**Items listed in a dataset:**

⁂

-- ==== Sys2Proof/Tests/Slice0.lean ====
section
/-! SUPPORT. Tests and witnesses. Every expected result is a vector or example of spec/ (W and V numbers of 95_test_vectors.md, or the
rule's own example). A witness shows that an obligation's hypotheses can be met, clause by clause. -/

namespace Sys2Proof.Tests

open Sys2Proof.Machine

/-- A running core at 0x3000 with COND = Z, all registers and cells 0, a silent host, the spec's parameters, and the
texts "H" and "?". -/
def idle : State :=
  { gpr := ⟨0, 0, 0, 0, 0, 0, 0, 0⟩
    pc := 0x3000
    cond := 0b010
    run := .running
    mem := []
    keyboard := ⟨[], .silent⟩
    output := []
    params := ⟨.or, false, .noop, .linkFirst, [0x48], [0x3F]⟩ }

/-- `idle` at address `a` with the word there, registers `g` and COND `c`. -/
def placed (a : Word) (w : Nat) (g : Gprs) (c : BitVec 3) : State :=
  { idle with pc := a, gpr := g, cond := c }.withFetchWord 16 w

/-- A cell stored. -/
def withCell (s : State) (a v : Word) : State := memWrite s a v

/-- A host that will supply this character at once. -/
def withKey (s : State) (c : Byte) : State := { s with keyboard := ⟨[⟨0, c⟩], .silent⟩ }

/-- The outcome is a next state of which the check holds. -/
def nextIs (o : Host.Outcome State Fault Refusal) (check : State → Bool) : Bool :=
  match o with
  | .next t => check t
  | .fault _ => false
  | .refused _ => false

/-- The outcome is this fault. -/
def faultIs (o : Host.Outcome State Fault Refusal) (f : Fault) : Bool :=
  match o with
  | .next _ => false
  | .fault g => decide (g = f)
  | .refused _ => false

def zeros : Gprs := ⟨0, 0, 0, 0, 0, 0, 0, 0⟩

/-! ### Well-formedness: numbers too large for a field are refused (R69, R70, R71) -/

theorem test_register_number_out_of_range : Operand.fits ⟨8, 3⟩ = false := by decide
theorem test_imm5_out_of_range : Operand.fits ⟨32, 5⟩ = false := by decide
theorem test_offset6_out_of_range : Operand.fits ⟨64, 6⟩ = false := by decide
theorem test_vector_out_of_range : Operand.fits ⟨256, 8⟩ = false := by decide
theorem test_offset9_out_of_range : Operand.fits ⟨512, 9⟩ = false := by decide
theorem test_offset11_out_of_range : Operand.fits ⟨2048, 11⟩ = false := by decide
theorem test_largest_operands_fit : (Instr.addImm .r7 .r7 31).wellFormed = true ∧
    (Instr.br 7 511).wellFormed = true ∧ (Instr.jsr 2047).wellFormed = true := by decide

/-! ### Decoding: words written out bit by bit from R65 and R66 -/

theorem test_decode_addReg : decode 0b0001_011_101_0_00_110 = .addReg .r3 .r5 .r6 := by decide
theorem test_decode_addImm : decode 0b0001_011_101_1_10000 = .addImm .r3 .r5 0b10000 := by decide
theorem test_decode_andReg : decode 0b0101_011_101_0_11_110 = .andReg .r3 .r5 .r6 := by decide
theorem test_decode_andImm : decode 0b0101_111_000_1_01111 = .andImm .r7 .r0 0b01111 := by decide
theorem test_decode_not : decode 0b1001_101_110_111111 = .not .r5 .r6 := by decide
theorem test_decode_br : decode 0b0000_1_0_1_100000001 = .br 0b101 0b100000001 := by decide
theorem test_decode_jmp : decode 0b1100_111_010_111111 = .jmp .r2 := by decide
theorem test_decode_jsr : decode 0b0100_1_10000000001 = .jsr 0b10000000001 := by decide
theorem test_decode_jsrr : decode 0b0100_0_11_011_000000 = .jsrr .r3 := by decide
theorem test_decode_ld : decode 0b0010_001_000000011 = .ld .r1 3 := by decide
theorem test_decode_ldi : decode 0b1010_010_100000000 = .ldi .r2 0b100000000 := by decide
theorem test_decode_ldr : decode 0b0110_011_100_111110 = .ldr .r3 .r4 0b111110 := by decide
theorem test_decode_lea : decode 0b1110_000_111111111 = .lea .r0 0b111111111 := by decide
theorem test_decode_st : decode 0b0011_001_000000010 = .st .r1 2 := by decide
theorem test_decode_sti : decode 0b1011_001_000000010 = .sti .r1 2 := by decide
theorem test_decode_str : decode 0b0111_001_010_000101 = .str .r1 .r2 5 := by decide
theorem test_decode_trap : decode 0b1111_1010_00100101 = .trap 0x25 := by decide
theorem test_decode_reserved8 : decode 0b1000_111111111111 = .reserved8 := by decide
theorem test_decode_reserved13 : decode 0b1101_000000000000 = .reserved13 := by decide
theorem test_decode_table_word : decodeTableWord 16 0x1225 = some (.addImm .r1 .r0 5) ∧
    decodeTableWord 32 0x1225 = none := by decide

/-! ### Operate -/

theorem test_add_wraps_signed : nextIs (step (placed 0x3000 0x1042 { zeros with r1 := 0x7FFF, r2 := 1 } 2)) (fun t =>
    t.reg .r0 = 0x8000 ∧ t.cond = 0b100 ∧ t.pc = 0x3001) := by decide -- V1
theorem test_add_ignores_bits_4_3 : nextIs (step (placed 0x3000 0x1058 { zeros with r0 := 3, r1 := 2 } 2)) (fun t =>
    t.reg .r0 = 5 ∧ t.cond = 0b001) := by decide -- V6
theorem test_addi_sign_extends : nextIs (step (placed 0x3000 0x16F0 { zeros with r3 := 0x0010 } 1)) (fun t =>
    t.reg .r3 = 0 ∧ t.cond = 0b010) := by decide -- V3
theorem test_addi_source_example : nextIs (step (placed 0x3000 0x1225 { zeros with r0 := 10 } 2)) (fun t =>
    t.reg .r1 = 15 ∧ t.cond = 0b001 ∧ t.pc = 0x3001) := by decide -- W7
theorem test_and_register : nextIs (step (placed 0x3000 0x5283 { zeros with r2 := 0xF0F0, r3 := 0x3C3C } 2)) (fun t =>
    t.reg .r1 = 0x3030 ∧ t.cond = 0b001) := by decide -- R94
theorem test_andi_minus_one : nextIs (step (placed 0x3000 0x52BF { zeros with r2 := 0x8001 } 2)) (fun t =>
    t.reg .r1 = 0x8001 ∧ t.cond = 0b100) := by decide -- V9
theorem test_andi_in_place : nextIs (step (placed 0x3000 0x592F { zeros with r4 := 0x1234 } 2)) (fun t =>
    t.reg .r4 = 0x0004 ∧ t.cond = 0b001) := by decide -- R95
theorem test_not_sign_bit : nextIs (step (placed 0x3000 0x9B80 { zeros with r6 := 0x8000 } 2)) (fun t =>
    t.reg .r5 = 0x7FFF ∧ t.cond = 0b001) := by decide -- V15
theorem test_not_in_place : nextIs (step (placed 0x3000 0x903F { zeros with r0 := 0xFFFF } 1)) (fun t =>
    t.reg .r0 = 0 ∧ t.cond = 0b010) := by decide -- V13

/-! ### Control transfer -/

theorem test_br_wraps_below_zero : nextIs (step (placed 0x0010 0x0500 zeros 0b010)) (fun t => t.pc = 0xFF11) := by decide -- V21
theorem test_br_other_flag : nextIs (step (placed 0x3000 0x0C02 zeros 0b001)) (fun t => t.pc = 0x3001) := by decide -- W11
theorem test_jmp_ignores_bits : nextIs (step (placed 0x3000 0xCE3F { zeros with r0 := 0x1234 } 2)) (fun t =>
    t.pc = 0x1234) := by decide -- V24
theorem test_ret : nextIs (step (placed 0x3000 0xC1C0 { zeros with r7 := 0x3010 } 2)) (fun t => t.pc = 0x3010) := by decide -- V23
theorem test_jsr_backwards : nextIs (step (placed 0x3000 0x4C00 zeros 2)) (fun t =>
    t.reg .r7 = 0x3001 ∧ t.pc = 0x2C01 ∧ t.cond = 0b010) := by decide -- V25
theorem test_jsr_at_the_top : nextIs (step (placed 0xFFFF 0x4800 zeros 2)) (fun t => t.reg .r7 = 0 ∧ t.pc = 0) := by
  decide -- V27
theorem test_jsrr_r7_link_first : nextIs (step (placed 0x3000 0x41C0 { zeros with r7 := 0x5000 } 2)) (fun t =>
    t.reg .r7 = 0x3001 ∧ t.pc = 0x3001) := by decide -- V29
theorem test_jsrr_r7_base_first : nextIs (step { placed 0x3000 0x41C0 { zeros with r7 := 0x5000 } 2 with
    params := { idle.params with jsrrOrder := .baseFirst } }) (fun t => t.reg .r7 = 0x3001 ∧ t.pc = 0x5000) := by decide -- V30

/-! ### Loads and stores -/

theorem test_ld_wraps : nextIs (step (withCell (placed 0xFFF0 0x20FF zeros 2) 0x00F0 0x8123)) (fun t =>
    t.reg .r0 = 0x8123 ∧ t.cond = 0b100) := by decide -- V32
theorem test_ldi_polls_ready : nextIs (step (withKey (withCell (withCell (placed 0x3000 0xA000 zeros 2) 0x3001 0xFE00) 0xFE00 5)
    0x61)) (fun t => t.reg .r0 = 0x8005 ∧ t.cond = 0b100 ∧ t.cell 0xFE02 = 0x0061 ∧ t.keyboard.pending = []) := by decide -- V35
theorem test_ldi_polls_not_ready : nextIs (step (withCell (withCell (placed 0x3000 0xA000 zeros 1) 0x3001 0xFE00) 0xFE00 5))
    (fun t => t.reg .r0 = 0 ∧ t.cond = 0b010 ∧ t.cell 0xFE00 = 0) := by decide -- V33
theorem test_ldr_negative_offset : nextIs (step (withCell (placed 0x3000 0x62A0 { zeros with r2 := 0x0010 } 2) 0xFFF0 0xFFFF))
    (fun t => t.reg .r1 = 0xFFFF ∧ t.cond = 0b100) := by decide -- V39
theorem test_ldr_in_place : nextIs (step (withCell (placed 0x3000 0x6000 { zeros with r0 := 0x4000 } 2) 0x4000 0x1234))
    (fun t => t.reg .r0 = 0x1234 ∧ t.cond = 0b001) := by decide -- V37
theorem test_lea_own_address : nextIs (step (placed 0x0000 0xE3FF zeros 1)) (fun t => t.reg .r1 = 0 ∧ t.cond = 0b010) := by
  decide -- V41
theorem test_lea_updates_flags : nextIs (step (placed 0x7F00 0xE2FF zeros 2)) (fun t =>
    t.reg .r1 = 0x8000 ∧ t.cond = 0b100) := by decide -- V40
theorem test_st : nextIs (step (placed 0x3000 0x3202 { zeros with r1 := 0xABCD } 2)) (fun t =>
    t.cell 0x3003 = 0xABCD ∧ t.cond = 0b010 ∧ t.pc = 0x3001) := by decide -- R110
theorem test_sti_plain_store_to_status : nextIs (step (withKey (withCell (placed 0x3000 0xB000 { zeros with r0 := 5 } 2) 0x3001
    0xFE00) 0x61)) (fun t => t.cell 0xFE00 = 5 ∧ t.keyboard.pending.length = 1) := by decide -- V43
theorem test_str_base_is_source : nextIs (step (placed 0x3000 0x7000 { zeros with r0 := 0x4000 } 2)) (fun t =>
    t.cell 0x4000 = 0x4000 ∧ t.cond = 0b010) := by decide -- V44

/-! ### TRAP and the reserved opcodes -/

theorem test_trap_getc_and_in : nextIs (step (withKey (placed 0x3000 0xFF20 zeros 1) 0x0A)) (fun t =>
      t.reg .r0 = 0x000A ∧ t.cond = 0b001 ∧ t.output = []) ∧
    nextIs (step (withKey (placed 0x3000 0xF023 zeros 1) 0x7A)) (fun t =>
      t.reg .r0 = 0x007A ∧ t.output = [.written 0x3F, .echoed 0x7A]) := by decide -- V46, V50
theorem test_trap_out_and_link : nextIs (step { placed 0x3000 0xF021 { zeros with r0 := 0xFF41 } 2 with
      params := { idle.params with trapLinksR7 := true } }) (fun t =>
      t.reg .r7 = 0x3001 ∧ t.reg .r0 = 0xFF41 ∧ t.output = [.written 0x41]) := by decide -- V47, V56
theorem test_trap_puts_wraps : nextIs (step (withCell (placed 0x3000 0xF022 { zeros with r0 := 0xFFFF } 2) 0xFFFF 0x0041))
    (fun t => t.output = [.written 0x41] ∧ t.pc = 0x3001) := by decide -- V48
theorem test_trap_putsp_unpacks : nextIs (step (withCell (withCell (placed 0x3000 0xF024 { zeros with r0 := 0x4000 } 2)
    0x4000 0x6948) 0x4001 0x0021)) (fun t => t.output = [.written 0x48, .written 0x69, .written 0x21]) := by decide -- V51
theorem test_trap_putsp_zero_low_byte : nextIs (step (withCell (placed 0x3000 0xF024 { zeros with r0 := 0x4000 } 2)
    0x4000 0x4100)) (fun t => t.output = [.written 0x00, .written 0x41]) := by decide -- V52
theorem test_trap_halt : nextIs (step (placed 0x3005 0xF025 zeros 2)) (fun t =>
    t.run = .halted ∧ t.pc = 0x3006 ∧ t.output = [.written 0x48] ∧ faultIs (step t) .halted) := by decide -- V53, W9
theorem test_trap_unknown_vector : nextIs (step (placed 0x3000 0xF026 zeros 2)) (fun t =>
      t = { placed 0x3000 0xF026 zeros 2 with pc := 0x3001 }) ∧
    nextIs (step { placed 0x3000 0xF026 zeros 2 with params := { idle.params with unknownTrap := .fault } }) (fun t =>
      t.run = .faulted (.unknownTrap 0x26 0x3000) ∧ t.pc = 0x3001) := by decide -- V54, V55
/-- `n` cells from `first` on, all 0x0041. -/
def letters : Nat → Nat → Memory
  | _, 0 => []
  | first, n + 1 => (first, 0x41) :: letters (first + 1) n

⁂

**Problem to solve:**
Once you find the line with "reserved opcodes -/" in the entries above, output it and each line after it up to and including the line with "theorem test_trap_unknown_vector : nextIs", and nothing else.

**Your solution:**
/-! ### TRAP and the reserved opcodes -/

theorem test_trap_getc_and_in : nextIs (step (withKey (placed 0x3000 0xFF20 zeros 1) 0x0A)) (fun t =>
      t.reg .r0 = 0x000A ∧ t.cond = 0b001 ∧ t.output = []) ∧
    nextIs (step (withKey (placed 0x3000 0xF023 zeros 1) 0x7A)) (fun t =>
      t.reg .r0 = 0x007A ∧ t.output = [.written 0x3F, .echoed 0x7A]) := by decide -- V46, V50
theorem test_trap_out_and_link : nextIs (step { placed 0x3000 0xF021 { zeros with r0 := 0xFF41 } 2 with
      params := { idle.params with trapLinksR7 := true } }) (fun t =>
      t.reg .r7 = 0x3001 ∧ t.reg .r0 = 0xFF41 ∧ t.output = [.written 0x41]) := by decide -- V47, V56
theorem test_trap_puts_wraps : nextIs (step (withCell (placed 0x3000 0xF022 { zeros with r0 := 0xFFFF } 2) 0xFFFF 0x0041))
    (fun t => t.output = [.written 0x41] ∧ t.pc = 0x3001) := by decide -- V48
theorem test_trap_putsp_unpacks : nextIs (step (withCell (withCell (placed 0x3000 0xF024 { zeros with r0 := 0x4000 } 2)
    0x4000 0x6948) 0x4001 0x0021)) (fun t => t.output = [.written 0x48, .written 0x69, .written 0x21]) := by decide -- V51
theorem test_trap_putsp_zero_low_byte : nextIs (step (withCell (placed 0x3000 0xF024 { zeros with r0 := 0x4000 } 2)
    0x4000 0x4100)) (fun t => t.output = [.written 0x00, .written 0x41]) := by decide -- V52
theorem test_trap_halt : nextIs (step (placed 0x3005 0xF025 zeros 2)) (fun t =>
    t.run = .halted ∧ t.pc = 0x3006 ∧ t.output = [.written 0x48] ∧ faultIs (step t) .halted) := by decide -- V53, W9
theorem test_trap_unknown_vector : nextIs (step (placed 0x3000 0xF026 zeros 2)) (fun t =>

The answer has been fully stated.